──────── DATA PROVIDED
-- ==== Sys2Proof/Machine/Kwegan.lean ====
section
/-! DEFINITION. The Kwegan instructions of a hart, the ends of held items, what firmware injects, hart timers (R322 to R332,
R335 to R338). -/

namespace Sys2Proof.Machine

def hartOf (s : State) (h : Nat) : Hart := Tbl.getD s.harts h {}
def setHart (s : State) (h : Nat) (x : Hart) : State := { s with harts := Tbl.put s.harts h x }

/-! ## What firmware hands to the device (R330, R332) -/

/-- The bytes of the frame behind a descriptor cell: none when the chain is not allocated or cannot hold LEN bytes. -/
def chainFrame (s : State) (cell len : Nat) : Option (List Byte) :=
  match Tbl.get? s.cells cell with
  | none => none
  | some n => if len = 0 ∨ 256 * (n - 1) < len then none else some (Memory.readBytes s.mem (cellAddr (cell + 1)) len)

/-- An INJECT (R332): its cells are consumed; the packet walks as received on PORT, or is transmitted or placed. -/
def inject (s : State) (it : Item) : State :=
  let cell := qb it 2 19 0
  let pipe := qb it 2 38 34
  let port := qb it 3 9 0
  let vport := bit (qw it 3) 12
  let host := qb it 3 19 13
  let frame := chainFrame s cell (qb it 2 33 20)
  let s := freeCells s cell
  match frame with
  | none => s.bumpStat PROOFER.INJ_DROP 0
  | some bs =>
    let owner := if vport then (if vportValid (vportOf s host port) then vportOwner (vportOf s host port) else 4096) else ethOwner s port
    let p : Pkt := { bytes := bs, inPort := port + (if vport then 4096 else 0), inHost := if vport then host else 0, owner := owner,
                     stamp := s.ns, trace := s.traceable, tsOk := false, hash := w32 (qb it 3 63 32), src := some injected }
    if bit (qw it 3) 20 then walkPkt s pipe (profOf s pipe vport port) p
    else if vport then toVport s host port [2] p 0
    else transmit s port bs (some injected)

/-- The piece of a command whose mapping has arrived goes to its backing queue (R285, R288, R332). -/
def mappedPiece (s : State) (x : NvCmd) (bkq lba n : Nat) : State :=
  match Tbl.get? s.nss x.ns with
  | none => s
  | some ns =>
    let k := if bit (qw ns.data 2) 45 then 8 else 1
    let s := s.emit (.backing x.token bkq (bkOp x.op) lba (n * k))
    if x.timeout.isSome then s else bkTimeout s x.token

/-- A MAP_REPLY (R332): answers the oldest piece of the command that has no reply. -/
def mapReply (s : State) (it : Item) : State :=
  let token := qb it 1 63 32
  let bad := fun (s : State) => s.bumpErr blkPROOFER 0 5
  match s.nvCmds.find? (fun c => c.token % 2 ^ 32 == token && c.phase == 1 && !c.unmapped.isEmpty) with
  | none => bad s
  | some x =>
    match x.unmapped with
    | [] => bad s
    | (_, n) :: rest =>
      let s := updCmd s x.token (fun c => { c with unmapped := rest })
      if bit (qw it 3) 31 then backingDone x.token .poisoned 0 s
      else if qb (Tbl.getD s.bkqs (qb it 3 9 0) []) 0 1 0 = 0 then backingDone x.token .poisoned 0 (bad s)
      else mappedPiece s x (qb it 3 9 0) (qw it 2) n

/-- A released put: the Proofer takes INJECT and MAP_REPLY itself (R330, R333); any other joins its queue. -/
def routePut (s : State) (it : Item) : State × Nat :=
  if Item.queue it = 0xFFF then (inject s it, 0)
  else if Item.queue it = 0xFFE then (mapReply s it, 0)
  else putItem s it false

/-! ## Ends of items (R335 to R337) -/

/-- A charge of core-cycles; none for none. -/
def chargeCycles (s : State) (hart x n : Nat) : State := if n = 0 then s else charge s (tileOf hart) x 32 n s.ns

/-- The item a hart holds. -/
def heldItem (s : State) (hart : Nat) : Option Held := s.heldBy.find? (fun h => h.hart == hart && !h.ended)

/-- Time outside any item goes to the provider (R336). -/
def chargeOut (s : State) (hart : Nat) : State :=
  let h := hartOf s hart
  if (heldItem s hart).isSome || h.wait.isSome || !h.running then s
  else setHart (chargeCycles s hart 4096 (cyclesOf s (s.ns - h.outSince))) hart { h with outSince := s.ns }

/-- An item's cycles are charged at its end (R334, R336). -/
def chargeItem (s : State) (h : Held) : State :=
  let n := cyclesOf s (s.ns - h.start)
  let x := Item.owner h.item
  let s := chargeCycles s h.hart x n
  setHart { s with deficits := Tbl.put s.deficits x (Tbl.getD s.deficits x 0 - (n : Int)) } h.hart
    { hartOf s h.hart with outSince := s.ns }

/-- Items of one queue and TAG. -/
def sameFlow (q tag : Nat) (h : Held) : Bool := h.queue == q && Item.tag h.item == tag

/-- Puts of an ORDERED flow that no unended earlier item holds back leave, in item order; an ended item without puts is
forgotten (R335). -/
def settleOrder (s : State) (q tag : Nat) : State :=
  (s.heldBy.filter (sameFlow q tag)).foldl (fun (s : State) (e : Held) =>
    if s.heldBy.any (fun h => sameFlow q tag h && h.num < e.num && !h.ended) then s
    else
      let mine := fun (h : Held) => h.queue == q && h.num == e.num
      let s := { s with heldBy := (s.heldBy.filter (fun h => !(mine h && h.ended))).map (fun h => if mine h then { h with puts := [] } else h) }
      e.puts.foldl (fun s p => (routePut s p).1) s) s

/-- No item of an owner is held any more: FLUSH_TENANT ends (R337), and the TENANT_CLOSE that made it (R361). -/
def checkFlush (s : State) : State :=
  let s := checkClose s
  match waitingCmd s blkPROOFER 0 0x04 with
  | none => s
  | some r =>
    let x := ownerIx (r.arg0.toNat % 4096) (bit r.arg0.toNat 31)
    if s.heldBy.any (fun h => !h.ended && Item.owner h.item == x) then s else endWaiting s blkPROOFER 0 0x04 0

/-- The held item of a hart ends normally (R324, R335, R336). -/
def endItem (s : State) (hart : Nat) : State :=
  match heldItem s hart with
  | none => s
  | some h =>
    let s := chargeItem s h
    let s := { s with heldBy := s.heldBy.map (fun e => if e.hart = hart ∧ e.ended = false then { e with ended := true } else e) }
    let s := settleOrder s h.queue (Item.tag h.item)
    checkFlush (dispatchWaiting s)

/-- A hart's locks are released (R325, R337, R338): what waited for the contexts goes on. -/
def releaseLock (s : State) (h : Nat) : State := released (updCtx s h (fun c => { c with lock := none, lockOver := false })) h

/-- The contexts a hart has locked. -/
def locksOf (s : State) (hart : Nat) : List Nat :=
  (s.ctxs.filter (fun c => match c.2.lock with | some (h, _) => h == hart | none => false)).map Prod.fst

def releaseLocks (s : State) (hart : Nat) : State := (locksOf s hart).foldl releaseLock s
────────────────
──────── DATA PROVIDED
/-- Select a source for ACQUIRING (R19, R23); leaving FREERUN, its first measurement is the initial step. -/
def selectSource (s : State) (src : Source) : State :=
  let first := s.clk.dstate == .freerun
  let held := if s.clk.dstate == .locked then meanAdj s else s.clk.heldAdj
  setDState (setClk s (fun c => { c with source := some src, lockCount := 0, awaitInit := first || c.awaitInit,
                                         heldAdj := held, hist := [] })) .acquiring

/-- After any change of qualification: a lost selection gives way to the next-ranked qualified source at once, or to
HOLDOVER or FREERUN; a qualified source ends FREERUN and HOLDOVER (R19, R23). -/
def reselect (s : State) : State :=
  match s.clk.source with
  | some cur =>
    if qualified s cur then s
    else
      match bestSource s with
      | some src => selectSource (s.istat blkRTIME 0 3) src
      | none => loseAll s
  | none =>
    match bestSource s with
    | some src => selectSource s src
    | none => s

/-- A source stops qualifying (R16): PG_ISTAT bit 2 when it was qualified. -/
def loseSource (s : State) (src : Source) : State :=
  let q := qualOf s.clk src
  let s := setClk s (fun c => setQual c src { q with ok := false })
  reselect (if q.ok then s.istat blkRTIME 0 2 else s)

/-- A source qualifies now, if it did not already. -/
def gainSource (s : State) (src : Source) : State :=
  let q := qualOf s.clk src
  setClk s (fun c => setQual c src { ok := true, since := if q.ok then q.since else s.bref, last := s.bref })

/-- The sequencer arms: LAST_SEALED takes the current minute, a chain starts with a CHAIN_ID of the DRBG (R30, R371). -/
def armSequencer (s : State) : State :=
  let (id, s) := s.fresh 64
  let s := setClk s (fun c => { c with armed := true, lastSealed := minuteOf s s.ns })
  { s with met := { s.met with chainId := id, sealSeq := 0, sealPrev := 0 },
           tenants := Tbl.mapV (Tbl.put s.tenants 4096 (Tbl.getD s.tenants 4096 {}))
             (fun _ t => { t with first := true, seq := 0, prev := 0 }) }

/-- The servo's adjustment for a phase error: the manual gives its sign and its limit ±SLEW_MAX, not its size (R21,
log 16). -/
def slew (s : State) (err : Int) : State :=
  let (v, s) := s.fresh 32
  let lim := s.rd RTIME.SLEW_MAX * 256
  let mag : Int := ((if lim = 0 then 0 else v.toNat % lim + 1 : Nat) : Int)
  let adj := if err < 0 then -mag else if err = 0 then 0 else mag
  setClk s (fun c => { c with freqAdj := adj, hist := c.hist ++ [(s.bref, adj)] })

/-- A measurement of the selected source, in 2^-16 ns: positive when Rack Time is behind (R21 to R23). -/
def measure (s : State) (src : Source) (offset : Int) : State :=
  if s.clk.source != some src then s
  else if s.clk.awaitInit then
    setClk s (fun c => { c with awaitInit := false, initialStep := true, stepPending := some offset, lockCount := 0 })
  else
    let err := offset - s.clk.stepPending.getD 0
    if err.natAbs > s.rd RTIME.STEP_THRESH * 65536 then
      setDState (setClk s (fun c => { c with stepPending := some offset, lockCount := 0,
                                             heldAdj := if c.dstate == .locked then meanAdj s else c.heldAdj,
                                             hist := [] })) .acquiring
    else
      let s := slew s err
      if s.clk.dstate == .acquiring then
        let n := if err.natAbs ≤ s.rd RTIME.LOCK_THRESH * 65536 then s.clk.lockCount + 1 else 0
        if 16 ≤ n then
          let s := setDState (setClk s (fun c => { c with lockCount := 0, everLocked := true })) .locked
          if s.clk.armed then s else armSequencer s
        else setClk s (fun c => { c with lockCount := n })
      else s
────────────────
### [EXERCISE DIRECTIONS]
Taking the entries above, write out exactly the lines starting with the line containing "else if qb (Tbl.getD" and going on through the line containing "let h := hartOf s hart", both included, and nothing else.

### [TASK ANSWER]
      else if qb (Tbl.getD s.bkqs (qb it 3 9 0) []) 0 1 0 = 0 then backingDone x.token .poisoned 0 (bad s)
      else mappedPiece s x (qb it 3 9 0) (qw it 2) n

/-- A released put: the Proofer takes INJECT and MAP_REPLY itself (R330, R333); any other joins its queue. -/
def routePut (s : State) (it : Item) : State × Nat :=
  if Item.queue it = 0xFFF then (inject s it, 0)
  else if Item.queue it = 0xFFE then (mapReply s it, 0)
  else putItem s it false

/-! ## Ends of items (R335 to R337) -/

/-- A charge of core-cycles; none for none. -/
def chargeCycles (s : State) (hart x n : Nat) : State := if n = 0 then s else charge s (tileOf hart) x 32 n s.ns

/-- The item a hart holds. -/
def heldItem (s : State) (hart : Nat) : Option Held := s.heldBy.find? (fun h => h.hart == hart && !h.ended)

/-- Time outside any item goes to the provider (R336). -/
def chargeOut (s : State) (hart : Nat) : State :=
  let h := hartOf s hart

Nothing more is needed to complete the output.